Brief: Please retype exactly, and with nothing added, the lines of the material from the one with "(chapter 2) -/" through the final one.
--------------------
/-- The converter, the loops, the level, the rate and the inflow. -/
structure Meas where
  /-- Scan ends counted from 1 after reset (R1). -/
  scanCount : Nat
  /-- The moment of the last scan end. -/
  lastScan : Option Nat
  /-- The moment from which the 20 ms to the next sampling run: the beginning of the scan under way, and
  in clock fallback the last sampling; `none` before the converter starts (R1, R19). -/
  sampleFrom : Option Nat
  /-- The model's own: the level update of the last scan end has not been taken yet (R1). -/
  levelDue : Bool
  /-- The converter is FAULTED (R2). -/
  faulted : Bool
  badRun : Nat
  goodRun : Nat
  /-- The analog values of the last delivered scan, `none` for invalid (R2). -/
  codeA : Option Nat
  codeB : Option Nat
  current : Four (Option Nat)
  luminance : Option Nat
  loopA : Loop
  loopB : Loop
  /-- Level L of the most recent level update, `none` when it gave none (R8). -/
  level : Option Nat
  source : LevelSource
  /-- The disagreement run's beginning (R9). -/
  disagreeRun : Option Nat
  disagree : Bool
  /-- R_f, mm per 10 s (R14). -/
  rate : Int
  rateValid : Bool
  levelPrev : Option Nat
  /-- The rate timer, counted in scan ends (R14). -/
  rateTimer : Option Nat
  outflow : Nat
  inflow : Nat
  inflowValid : Bool
  deriving DecidableEq, Repr

/-- The stable-state filter of one input (R10); `none` is UNKNOWN. A change of stable state is handed
to the input's owner by a row of its own (log entry 2). -/
structure Filter (α : Type) where
  stable : Option α
  candidate : Option α
  count : Nat
  /-- The model's own: the stable state as the input's owner has received it. -/
  given : Option α
  /-- The model's own: the stable states reached since, oldest first, that the owner has not yet
  received. -/
  waiting : List α
  deriving DecidableEq, Repr

/-- The chatter watch of a float or the probe (R12, R13). -/
structure Chatter where
  chatter : Bool
  /-- Times of the stable-state changes of the last 10 s, oldest first. -/
  changes : List Nat
  quietUntil : Option Nat
  deriving DecidableEq, Repr

/-- The filtered inputs of one gate channel (R127). -/
structure GateInputs where
  openLimit : Filter Switch
  closedLimit : Filter Switch
  obstruction : Filter Switch
  deriving DecidableEq, Repr

/-- Every filtered input (R10). -/
structure Inputs where
  lowFloat : Filter Water
  highFloat : Filter Water
  probe : Filter Water
  lowChatter : Chatter
  highChatter : Chatter
  probeChatter : Chatter
  selector : Four (Filter Position)
  feedback : Four (Filter Feedback)
  gate : Two GateInputs
  holdKey : Filter Switch
  forceCloseKey : Filter Switch
  reopenKey : Filter Switch
  panelResetKey : Filter Switch
  dayNight : Filter DayNight
  supplyMode : Filter SupplyMode
  deriving DecidableEq, Repr

/-! ## Stage and demand (chapter 2) -/

/-- Local stage, site stage, demand and trim (R39). -/
structure Stage where
  /-- The previous level stage, `none` for NONE (R23). -/
  levelStage : Option Nat
  localStage : Nat
  /-- The computed maximum M (R28). -/
  maximum : Nat
  site : Nat
  /-- The moment the descent hold runs out (R29). -/
  hold : Option Nat
  /-- n_req (R33 to R35). -/
  wanted : Nat
  /-- Trim speed s, percent (R36). -/
  trim : Nat
  /-- The 8-bit code of the speed reference output (R37). -/
  speedReference : Nat
  /-- The model's own: the evaluation of the local stage that a change of a reported state asks for
  waits for another change of the same scan end (R22). -/
  evaluationWaits : Bool
  deriving DecidableEq, Repr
--------------------
Answer box:
/-! ## Stage and demand (chapter 2) -/

/-- Local stage, site stage, demand and trim (R39). -/
structure Stage where
  /-- The previous level stage, `none` for NONE (R23). -/
  levelStage : Option Nat
  localStage : Nat
  /-- The computed maximum M (R28). -/
  maximum : Nat
  site : Nat
  /-- The moment the descent hold runs out (R29). -/
  hold : Option Nat
  /-- n_req (R33 to R35). -/
  wanted : Nat
  /-- Trim speed s, percent (R36). -/
  trim : Nat
  /-- The 8-bit code of the speed reference output (R37). -/
  speedReference : Nat
  /-- The model's own: the evaluation of the local stage that a change of a reported state asks for
  waits for another change of the same scan end (R22). -/
  evaluationWaits : Bool
  deriving DecidableEq, Repr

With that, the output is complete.